>>>

def Device.item (d : Device) (n : Nat) : Option Item := d.sched.items.find? n
def Device.setItem (d : Device) (n : Nat) (x : Item) : Device :=
  d.mapSched fun s => { s with items := s.items.insert n x }
def Device.dropItem (d : Device) (n : Nat) : Device :=
  d.mapSched fun s => { s with items := s.items.erase n, delays := s.delays.filter fun e => e.item != n }

/-- An entry leaves a delay list. -/
def Device.dropDelay (d : Device) (list n : Nat) : Device :=
  d.mapSched fun s => { s with delays := s.delays.filter fun e => e.list != list || e.item != n }

/-- Does a delay list hold an entry for an item? -/
def Device.hasDelay (d : Device) (list n : Nat) : Bool := d.sched.delays.any fun e => e.list == list && e.item == n

/-- The delay lists (08_scheduler.md R353). -/
abbrev deferList : Nat := 0
abbrev holdList : Nat := 1
abbrev retryList : Nat := 2
abbrev sweepList : Nat := 3

/-- An entry put into a delay list, due at a tick. -/
def Device.addDelay (d : Device) (list n due : Nat) : Device :=
  d.mapSched fun s => { s with delays := s.delays ++ [{ list := list, due := due, item := n }] }

/-- FLAGS.BUNDLE (03_host_queues.md R76). -/
def Desc.bundle (x : Desc) : Bool := bitOf x.flags 1

/-- A diagnostics service (R93, R277). -/
def Desc.diagnostics (x : Desc) : Bool := decide (0x0F00 ≤ x.service ∧ x.service ≤ 0x0FFF)

/-- The completion of an item is formed; it waits for the completion writer. -/
def Item.finish (x : Item) (c : Comp) : Item :=
  { x with stage := .finished, comp := some c, adm := { x.adm with unstarted := 0 },
           ops := { x.ops with backlog := false, keyA := none, keyB := none },
           run := { x.run with staged := none } }

/-- A completion that carries a status and detail only. -/
def Comp.plain (st : Status) (detail : Nat) : Comp :=
  { status := st, detail := detail, result := zeros 16, buffer := none }

/-- An item completes without output. -/
def Device.finishItem (d : Device) (n : Nat) (st : Status) (detail : Nat) : Device :=
  match d.item n with
  | none => d
  | some x => (d.setItem n (x.finish (.plain st detail))).mapSched fun s =>
      { s with delays := s.delays.filter fun e => e.item != n }

/-! ## Bundles: the step that runs, and the completion (03_host_queues.md R82 to R85, 06_payment_services.md R281) -/

/-- The descriptor that runs: the descriptor itself, or the bundle step the item is at. -/
def Item.current (x : Item) : Desc := if x.desc.bundle then (x.steps.getD x.run.step x.desc) else x.desc

/-- Is the step a bundle stands at still open? -/
def Item.stepOpen (x : Item) : Bool := x.run.steps.length == x.run.step

/-- An item without operands: nothing asked for, nothing held. -/
def Opnds.empty : Opnds :=
  { a := .none, b := .none, buf := .none, rnd := .none, keyA := none, keyB := none, data := [], random := [], retries := 0
    backlog := false }

/-- The verdict byte of a step (R281). -/
def StepEnd.verdict (e : StepEnd) : Nat := if e.status = .ok then e.detail % 256 else 0

/-- The completion of a bundle whose steps have ended (R84, R85, R281). -/
def bundleComp (steps : List StepEnd) : Comp :=
  let bad := (steps.zipIdx.filter fun e => e.1.status != .ok).head?
  let result := padTo 4 (steps.map fun e => BitVec.ofNat 8 e.status.code)
    ++ padTo 12 (steps.map fun e => BitVec.ofNat 8 e.verdict)
  match bad with
  | some (e, k) => { status := e.status, detail := k * 256 + e.detail % 256, result := result, buffer := none }
  | none => { status := .ok, detail := 0, result := result
              buffer := some (steps.flatMap fun e => padTo 16 e.result) }

/-- Steps that do not run: SQUASHED. -/
def squashedSteps (n : Nat) : List StepEnd :=
  List.replicate n { status := .squashed, detail := 0, result := zeros 16 }

/-! ## Performance counters (18_counters_replay.md R711 to R718) -/

/-- Counter registers add an increment: past the maximum the count wraps and the overflow bit is set (R713). -/
def Device.bumpCounter (d : Device) (p : Page) (n val ovf bitNo inc : Nat) : Device :=
  let v := d.reg val + inc
  let d' := d.addCnt val 31 0 inc false
  if 2 ^ 32 ≤ v then (d'.hwSet ovf (2 ^ bitNo)).raiseInt p n 0 else d'

/-- PF counter c counts an event of a VF, where its EVT register is set up for it. -/
def Device.pfCounter (vf : Option Nat) (ev inc : Nat) (d : Device) (c : Nat) : Device :=
  match d.pages.regs.find? (0x12000 + Off.cntEvt + 4 * c) with
  | none => d
  | some w =>
    let e := w.toNat
    if bitOf e 31 && bitsOf e 15 0 == ev && (!bitOf e 30 || vf == some (bitsOf e 27 16)) then
      d.bumpCounter .cnt 0 (0x12000 + Off.cntVal + 4 * c) (0x12000 + Off.cntOvfLo + 4 * (c / 32)) (c % 32) inc
    else d

/-- VF counter c of VF v counts an event, where the grant is held and its EVT register names the event (R715, R718). -/
def Device.vfCounter (v ev inc : Nat) (d : Device) (c : Nat) : Device :=
  match d.pages.regs.find? (Page.vcnt.base v + Off.vcntEvt + 4 * c) with
  | none => d
  | some w =>
    if bitsOf w.toNat 15 0 == ev && d.bit (Page.vfm.base v + Off.vfmCntGrant) c then
      d.bumpCounter .vcnt v (Page.vcnt.base v + Off.vcntVal + 4 * c) (Page.vcnt.base v + Off.vcntOvf) c inc
    else d

/-- An event of R711, of a VF's item or of none. -/
def Device.countEvent (d : Device) (vf : Option Nat) (ev inc : Nat) : Device :=
  if inc = 0 then d else
  let d1 := if d.bit (0x12000 + 0x08) 0 then (List.range 64).foldl (Device.pfCounter vf ev inc) d else d
  match vf with
  | none => d1
  | some v => (List.range 8).foldl (Device.vfCounter v ev inc) d1

end Sys2Proof.Machine
end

<<<

▶ Activity: Restate all entries above verbatim.

▶ Response box:
def Device.item (d : Device) (n : Nat) : Option Item := d.sched.items.find? n
def Device.setItem (d : Device) (n : Nat) (x : Item) : Device :=
  d.mapSched fun s => { s with items := s.items.insert n x }
def Device.dropItem (d : Device) (n : Nat) : Device :=
  d.mapSched fun s => { s with items := s.items.erase n, delays := s.delays.filter fun e => e.item != n }

/-- An entry leaves a delay list. -/
def Device.dropDelay (d : Device) (list n : Nat) : Device :=
  d.mapSched fun s => { s with delays := s.delays.filter fun e => e.list != list || e.item != n }

/-- Does a delay list hold an entry for an item? -/
def Device.hasDelay (d : Device) (list n : Nat) : Bool := d.sched.delays.any fun e => e.list == list && e.item == n

/-- The delay lists (08_scheduler.md R353). -/
abbrev deferList : Nat := 0
abbrev holdList : Nat := 1
abbrev retryList : Nat := 2
abbrev sweepList : Nat := 3

/-- An entry put into a delay list, due at a tick. -/
def Device.addDelay (d : Device) (list n due : Nat) : Device :=
  d.mapSched fun s => { s with delays := s.delays ++ [{ list := list, due := due, item := n }] }

/-- FLAGS.BUNDLE (03_host_queues.md R76). -/
def Desc.bundle (x : Desc) : Bool := bitOf x.flags 1

/-- A diagnostics service (R93, R277). -/
def Desc.diagnostics (x : Desc) : Bool := decide (0x0F00 ≤ x.service ∧ x.service ≤ 0x0FFF)

/-- The completion of an item is formed; it waits for the completion writer. -/
def Item.finish (x : Item) (c : Comp) : Item :=
  { x with stage := .finished, comp := some c, adm := { x.adm with unstarted := 0 },
           ops := { x.ops with backlog := false, keyA := none, keyB := none },
           run := { x.run with staged := none } }

/-- A completion that carries a status and detail only. -/
def Comp.plain (st : Status) (detail : Nat) : Comp :=
  { status := st, detail := detail, result := zeros 16, buffer := none }

/-- An item completes without output. -/
def Device.finishItem (d : Device) (n : Nat) (st : Status) (detail : Nat) : Device :=
  match d.item n with
  | none => d
  | some x => (d.setItem n (x.finish (.plain st detail))).mapSched fun s =>
      { s with delays := s.delays.filter fun e => e.item != n }

/-! ## Bundles: the step that runs, and the completion (03_host_queues.md R82 to R85, 06_payment_services.md R281) -/

/-- The descriptor that runs: the descriptor itself, or the bundle step the item is at. -/
def Item.current (x : Item) : Desc := if x.desc.bundle then (x.steps.getD x.run.step x.desc) else x.desc

/-- Is the step a bundle stands at still open? -/
def Item.stepOpen (x : Item) : Bool := x.run.steps.length == x.run.step

/-- An item without operands: nothing asked for, nothing held. -/
def Opnds.empty : Opnds :=
  { a := .none, b := .none, buf := .none, rnd := .none, keyA := none, keyB := none, data := [], random := [], retries := 0
    backlog := false }

/-- The verdict byte of a step (R281). -/
def StepEnd.verdict (e : StepEnd) : Nat := if e.status = .ok then e.detail % 256 else 0

/-- The completion of a bundle whose steps have ended (R84, R85, R281). -/
def bundleComp (steps : List StepEnd) : Comp :=
  let bad := (steps.zipIdx.filter fun e => e.1.status != .ok).head?
  let result := padTo 4 (steps.map fun e => BitVec.ofNat 8 e.status.code)
    ++ padTo 12 (steps.map fun e => BitVec.ofNat 8 e.verdict)
  match bad with
  | some (e, k) => { status := e.status, detail := k * 256 + e.detail % 256, result := result, buffer := none }
  | none => { status := .ok, detail := 0, result := result
              buffer := some (steps.flatMap fun e => padTo 16 e.result) }

/-- Steps that do not run: SQUASHED. -/
def squashedSteps (n : Nat) : List StepEnd :=
  List.replicate n { status := .squashed, detail := 0, result := zeros 16 }

/-! ## Performance counters (18_counters_replay.md R711 to R718) -/

/-- Counter registers add an increment: past the maximum the count wraps and the overflow bit is set (R713). -/
def Device.bumpCounter (d : Device) (p : Page) (n val ovf bitNo inc : Nat) : Device :=
  let v := d.reg val + inc
  let d' := d.addCnt val 31 0 inc false
  if 2 ^ 32 ≤ v then (d'.hwSet ovf (2 ^ bitNo)).raiseInt p n 0 else d'

/-- PF counter c counts an event of a VF, where its EVT register is set up for it. -/
def Device.pfCounter (vf : Option Nat) (ev inc : Nat) (d : Device) (c : Nat) : Device :=
  match d.pages.regs.find? (0x12000 + Off.cntEvt + 4 * c) with
  | none => d
  | some w =>
    let e := w.toNat
    if bitOf e 31 && bitsOf e 15 0 == ev && (!bitOf e 30 || vf == some (bitsOf e 27 16)) then
      d.bumpCounter .cnt 0 (0x12000 + Off.cntVal + 4 * c) (0x12000 + Off.cntOvfLo + 4 * (c / 32)) (c % 32) inc
    else d

/-- VF counter c of VF v counts an event, where the grant is held and its EVT register names the event (R715, R718). -/
def Device.vfCounter (v ev inc : Nat) (d : Device) (c : Nat) : Device :=
  match d.pages.regs.find? (Page.vcnt.base v + Off.vcntEvt + 4 * c) with
  | none => d
  | some w =>
    if bitsOf w.toNat 15 0 == ev && d.bit (Page.vfm.base v + Off.vfmCntGrant) c then
      d.bumpCounter .vcnt v (Page.vcnt.base v + Off.vcntVal + 4 * c) (Page.vcnt.base v + Off.vcntOvf) c inc
    else d

/-- An event of R711, of a VF's item or of none. -/
def Device.countEvent (d : Device) (vf : Option Nat) (ev inc : Nat) : Device :=
  if inc = 0 then d else
  let d1 := if d.bit (0x12000 + 0x08) 0 then (List.range 64).foldl (Device.pfCounter vf ev inc) d else d
  match vf with
  | none => d1
  | some v => (List.range 8).foldl (Device.vfCounter v ev inc) d1

end Sys2Proof.Machine
end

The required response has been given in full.